Adding extra ports and components or disconnecting devices doesn’t drastically change your storage infrastructure. Previously, the storage host wouldn't know about the changes unless you restarted the whole discovery process. Now, capabilities can be discovered automatically and dynamically. “In storage, what you want is fewer outages and less impact on applications, and this makes the whole system more manageable and more efficient,” Virtana’s He said.
That becomes more important as the size of NVMe storage networks goes from dozens to thousands of devices, Huffman noted. “As we move into pooled storage scenarios, you start to have many ways that you might have gotten to a device, and you need to understand which is the best path to this device, because they might not be created equal: I might be going through in a much slower, longer path.”
Resiliency and Recovery
There are also new resiliency features and more options for when devices fail.
Reliable as flash storage is, sometimes data is lost during writes. The new verify feature reads data immediately after it’s written, as an extra check on data integrity.
Standardised, persistent logs deliver more information about internal error states, which could feed into monitoring software to help distinguish critical and non-critical errors or allow you to recover data from a drive that failed for writes but can still be read. It will also help enterprises discover whether they need to sanitise failed drives before disposal (in case data can still be read for them), as well as making it easier for vendors to tell the difference between media failure and firmware bugs.
The new rebuild-assist option should reduce data loss in cases of partial failure. Drives will detect media failure and the drive controller will notify the host, which will attempt to rebuild the data from other copies. You can also use this to get a clearer picture of drive life and replace drives pre-emptively before they fail.
“You are making the entire infrastructure a bit smarter and more resilient and more tolerant to potential failures,” He suggested.
Better for Security
Many of these capabilities have been available in storage management software or even as proprietary features on some drives. Having them in the standard and available with the standard networking stack doesn’t just make them ubiquitous – and basic rather than premium features – it helps with the security lifecycle.
“One of the key things I'm hearing from data center customers is that they really want standard drivers,” Huffman said. “They don’t want boutique drivers. They want the inbox Linux driver, for example, and maybe they add a few capabilities, but when somebody discovers a security vulnerability, they want the standard driver, so they can update quickly.”
Put it all together and NVMe enables you to create a high-capacity storage fabric that can sustain high throughput and IOPS at a competitive cost by mixing different types of flash and distributing the right parts of the workload to each.
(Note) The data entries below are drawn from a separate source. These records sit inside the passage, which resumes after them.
/-! ### Wire formats (R220, R236) -/

/-- The words a wire format carries for FP32 words: FP32 words and grid values stand as they are, BF16 as its
code, a block-scaled element as its byte with its scale above; and how many conversions saturated. -/
def toWire (wire : Nat) (sat : Bool) (xs : List Word) : List Word × Nat :=
  if wire = 1 then (xs.map fun x => BitVec.ofNat 32 (narrowElem 0 sat x).1, 0)
  else if wire = 2 || wire = 3 then
    let qs := (pieces 32 xs).map (quantBlock (fmtOf wire) sat)
    (qs.flatMap fun q => q.1.map fun b => BitVec.ofNat 32 (b.toNat + 256 * q.2.1.toNat), sumL (qs.map (·.2.2)))
  else (xs, 0)

/-- The FP32 words, or grid values, of wire words. -/
def ofWire (wire : Nat) (xs : List Word) : List Word :=
  if wire = 1 then xs.map fun x => widenElem 0 x.toNat
  else if wire = 2 || wire = 3 then xs.map fun x => toF32 (scaled ((fmtOf wire).val (x.toNat % 256)) (x.toNat / 256))
  else xs

/-- The payload bytes of wire words. -/
def wireBytes (wire : Nat) (xs : List Word) : List Byte :=
  if wire = 1 then xs.flatMap fun x => toLe 2 x.toNat
  else if wire = 2 || wire = 3 then
    (xs.map fun x => BitVec.ofNat 8 x.toNat) ++ (pieces 32 xs).map fun p => BitVec.ofNat 8 ((p.headD 0).toNat / 256)
  else xs.flatMap fun x => toLe 4 x.toNat

/-- Elements of a payload. -/
def wireElems (wire bytes : Nat) : Nat :=
  if wire = 1 then bytes / 2 else if wire = 2 || wire = 3 then bytes * 32 / 33 else bytes / 4

/-- The wire words of a payload. -/
def parseWire (wire : Nat) (bs : List Byte) : List Word :=
  let n := wireElems wire bs.length
  if wire = 2 || wire = 3 then
    (List.range n).map fun i => BitVec.ofNat 32 ((bs.getD i 0).toNat + 256 * (bs.getD (n + i / 32) 0).toNat)
  else
    let e := if wire = 1 then 2 else 4
    (List.range n).map fun i => BitVec.ofNat 32 (leNat ((bs.drop (e * i)).take e))

/-- Replace a run of a list. -/
def splice {α : Type} (l : List α) (at' : Nat) (xs : List α) : List α := l.take at' ++ xs ++ l.drop (at' + xs.length)

/-! ### Rings and steps (R206, R217) -/

def Seat.grp (s : Seat) : BitVec 4 := s.entry.getD 0

/-- The wire code of a stage of a seat's collective. -/
def Blk.wireOf (b : Blk) (s : Seat) (stage : Nat) : Nat :=
  if s.ordered then 4 else if stage = 2 then (b.grp s.grp).wire else 0

/-- Number of a stage's ring among the credits: 0 FLAT, 1 package, 2 rail. -/
def ringNo (stage : Nat) : Nat := if stage = 3 then 1 else stage

/-- The segment `k` places behind a ring index, as the direction runs. -/
def segAt (n r k : Nat) (back : Bool) : Nat := if back then (r + k) % n else (r + n - k % n) % n

/-- The segment that a step received at ring index `r` carries (R217, log 20). -/
def segOf (n r : Nat) (phase : Bool) (step : Nat) (back : Bool) : Nat := segAt n r (if phase then step else step + 1) back

/-- Whether a stage of a collective gathers after it reduces. -/
def Seat.twoPhase (s : Seat) (stage : Nat) : Bool := s.kind = 0 && (stage = 0 || stage = 2)

/-- Links that a chunk received at a step has crossed in its stage (R223, log 20). -/
def Seat.links (s : Seat) (stage n : Nat) (phase : Bool) (step : Nat) : Nat :=
  if phase && s.twoPhase stage then n - 1 + step else step

/-- Piece size of a seat in units of 4,096 elements; 0 where it is to be retired (R233). -/
def Seat.pieceUnits (s : Seat) : Nat := if 128 ≤ s.good then 4 else Nat.min 3 (s.good / 32)

/-! ### What a member contributes -/

/-- The exponent of a block (R49): 1 where no element has one. -/
def Seat.gridAt (s : Seat) (elem : Nat) : Nat := Nat.max 1 (s.exps.get (elem / 32) 1)

def Seat.toGrid (s : Seat) (first : Nat) (ws : List Word) : List Word :=
  if s.ordered then ws.zipIdx.map fun p => gridOf (s.gridAt (first + p.2)) p.1 else ws

/-- Elements of src as FP32 words (R219). -/
def Blk.foldSrc (b : Blk) (s : Seat) (run : Nat × Nat) : Except Flt (List Word) :=
  (b.loadFlat s.part s.src (b.srcElem s run.1 * s.src.e) (run.2 * s.src.e)).map fun bs => decodeRow s.src.fmt run.2 bs
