/-- y of `norm.apply` for one element, exactly (R269). -/
def applyNorm (mean rstd x gamma beta : Word) : Val :=
  ((valOf (f32Mul (f32Sub x mean) rstd)).mul (valOf gamma)).add (valOf beta)

/-- An optional vector of `w` elements, or a default. -/
def Blk.vecOr (b : Blk) (n : PartId) (d : Option Desc) (w : Nat) (dflt : Word) : Except Flt (List Word × List Fx) :=
  match d with
  | none => .ok (List.replicate w dflt, [])
  | some d => b.readRun n d (d.reach 0 0 0) 0 w

def Blk.normApplyReq (b : Blk) (p : Site) (f : RFields) : Req :=
  let x := b.ctx p.ctx
  Req.mk (encR 0x71 f) f.g .other
      (b.badD x f.a needR || b.badD x f.b needR || b.badD x f.c needW || b.badD x f.d optR || b.badD x f.e optR
        || anyUsed [f.f, f.gg, f.h, f.i] || f.m != 0 || b.noLanes p)
      ([f.a, f.b, f.c, f.d, f.e].flatMap regD)
      fun b x _ =>
        let src := (x.descF f.a).getD Desc.zero
        let st := (x.descF f.b).getD Desc.zero
        let dst := (x.descF f.c).getD Desc.zero
        let gamma := x.descF f.d
        let beta := x.descF f.e
        let r := src.rows
        let w := src.n0
        let fmt := !floatFmt src.fmt || !floatFmt dst.fmt || (gamma.toList ++ beta.toList).any fun d => !floatFmt d.fmt
        let shape := st.covers < 8 * r
        { ledger := b.laneCost x.part (ceilDiv (3 * r * w) 1024 + 16), wait := b.rowWaits, units := [.lanes],
          tile := tileOf (b.laneCost x.part (ceilDiv (3 * w) 1024)),
          faults := (if fmt then [fBadFormat] else []) ++ if shape then [fBadShape] else [],
          reads := b.rangesO x.part [some src, some st, gamma, beta], writes := b.rangeOf x.part dst,
          fx := if fmt || shape then [] else match b.vecOr x.part gamma w one32, b.vecOr x.part beta w 0 with
            | .error e, _ => [.fault e]
            | _, .error e => [.fault e]
            | .ok g, .ok be => rowsFx r fun i =>
              match b.rowWords x.part src i, b.loadFlat x.part st (8 * i) 8 with
              | .error e, _ => .error e
              | _, .error e => .error e
              | .ok xs, .ok sb =>
                let mean := BitVec.ofNat 32 (leNat (sb.take 4))
                let rstd := BitVec.ofNat 32 (leNat (sb.drop 4))
                let rs := (xs.zip (g.1.zip be.1)).map fun q =>
                  (outWord dst.fmt (applyNorm mean rstd q.1 q.2.1 q.2.2), [mean, rstd, q.1, q.2.1, q.2.2])
                .ok (g.2 ++ be.2 ++ countFx Cnt.arithNan (newNaNs rs) ++ b.putLike x.part dst src i (rs.map (·.1))),
          energy := b.coef 2 * (r * w) }

def execNormApply (p : Site) (f : RFields) (s : State) : Host.Outcome State Fault Refusal :=
  s.block fun a b => b.issueReq a p (b.normApplyReq p f)

/-! ### Row maxima, sums and scaling (R343) -/

/-- A row reduction to R FP32 values. -/
def Blk.reduceReq (b : Blk) (p : Site) (op : Nat) (f : RFields) (h : Bool → Nat → List Word → Word × Nat) : Req :=
  let x := b.ctx p.ctx
  Req.mk (encR op f) f.g .other
    (b.badD x f.a needR || b.badD x f.b needW || anyUsed [f.c, f.d, f.e, f.f, f.gg, f.h, f.i] || f.m != 0 || b.noLanes p)
    (regD f.a ++ regD f.b)
    fun b x _ =>
      let src := (x.descF f.a).getD Desc.zero
      let dst := (x.descF f.b).getD Desc.zero
      let r := src.rows
      let ord := ordered (b.arith x.part)
      let fmt := !floatFmt src.fmt || dst.fmt != 4
      let shape := dst.elems < r
      { ledger := b.laneCost x.part (ordCost ord (ceilDiv (r * src.n0) 1024 + 16)), wait := b.rowWaits, units := [.lanes],
        tile := tileOf (b.laneCost x.part (ordCost ord (ceilDiv src.n0 1024))),
        faults := (if fmt then [fBadFormat] else []) ++ if shape then [fBadShape] else [],
        reads := b.rangeOf x.part src, writes := b.rangeOf x.part dst,
        fx := if fmt || shape then [] else rowsFx r fun i =>
          (b.rowWords x.part src i).map fun xs =>
            let y := h ord (b.partLanes x.part) xs
            countFx Cnt.arithNan y.2 ++ b.storeFlat x.part dst (4 * i) (toLe 4 y.1.toNat),
        energy := b.coef 2 * (r * src.n0) }

/-- The largest non-NaN element under R43. -/
def rowMax (xs : List Word) : Word :=
  (bestBy (fun x y => lt43 (valOf y) (valOf x)) (xs.filter fun x => !isNaN32 x)).getD nan32

def Blk.normMaxReq (b : Blk) (p : Site) (f : RFields) : Req := b.reduceReq p 0x72 f fun _ _ xs => (rowMax xs, 0)

def execNormMax (p : Site) (f : RFields) (s : State) : Host.Outcome State Fault Refusal :=
  s.block fun a b => b.issueReq a p (b.normMaxReq p f)

def Blk.normSumReq (b : Blk) (p : Site) (f : RFields) : Req :=
  b.reduceReq p 0x73 f fun ord lanes xs =>
    let y := rowSum ord lanes (xs.map fun x => if isNaN32 x then negZero else x)
    (y, b01 (isNaN32 y))

def execNormSum (p : Site) (f : RFields) (s : State) : Host.Outcome State Fault Refusal :=
  s.block fun a b => b.issueReq a p (b.normSumReq p f)

def Blk.normScaleReq (b : Blk) (p : Site) (f : RFields) : Req :=
  let x := b.ctx p.ctx
  Req.mk (encR 0x74 f) f.g .other
      (b.badD x f.a needR || b.badD x f.b needR || b.badD x f.c needW || anyUsed [f.d, f.e, f.f, f.gg, f.h, f.i] || f.m != 0
        || b.noLanes p)
      ([f.a, f.b, f.c].flatMap regD)
      fun b x _ =>
        let src := (x.descF f.a).getD Desc.zero
        let fac := (x.descF f.b).getD Desc.zero
        let dst := (x.descF f.c).getD Desc.zero
        let r := src.rows
        let fmt := !floatFmt src.fmt || fac.fmt != 4 || !floatFmt dst.fmt
        let shape := fac.elems < r
        { ledger := b.laneCost x.part (ceilDiv (r * src.n0) 1024 + 8), wait := b.rowWaits, units := [.lanes],
          tile := tileOf (b.laneCost x.part (ceilDiv src.n0 1024)),
          faults := (if fmt then [fBadFormat] else []) ++ if shape then [fBadShape] else [],
          reads := b.rangesO x.part [some src, some fac], writes := b.rangeOf x.part dst,
          fx := if fmt || shape then [] else match b.elemWords x.part fac r with
            | .error e => [.fault e]
            | .ok fs => rowsFx r fun i => (b.rowWords x.part src i).map fun xs =>
                let k := fs.getD i 0
                let rs := xs.map fun y => (outWord dst.fmt ((valOf y).mul (valOf k)), [y, k])
                countFx Cnt.arithNan (newNaNs rs) ++ b.putLike x.part dst src i (rs.map (·.1)),
          energy := b.coef 2 * (r * src.n0) }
It also enables you to build a flexible storage architecture that’s not a fabric but can still be ready for future changes and devices you haven’t yet planned for, Huffman suggested.
“What we’re hearing from enterprise customers is that IO connectivity is really expensive,” she explained. “When they think about the IO bandwidth speed and the number of channels they need to provide, if they’re not doing a fabric, they’d rather be on PCIe, where they’re not dedicating the connectivity to storage.”
NVMe now gives them the flexibility to attach an accelerator to train a machine learning model, for example, or computational storage, when they need it. “When they’re building a system now, they don’t know how quickly the world is going to change for them, or what they’ll want to attach in two years’ time. With NVMe, they get all that flexibility.”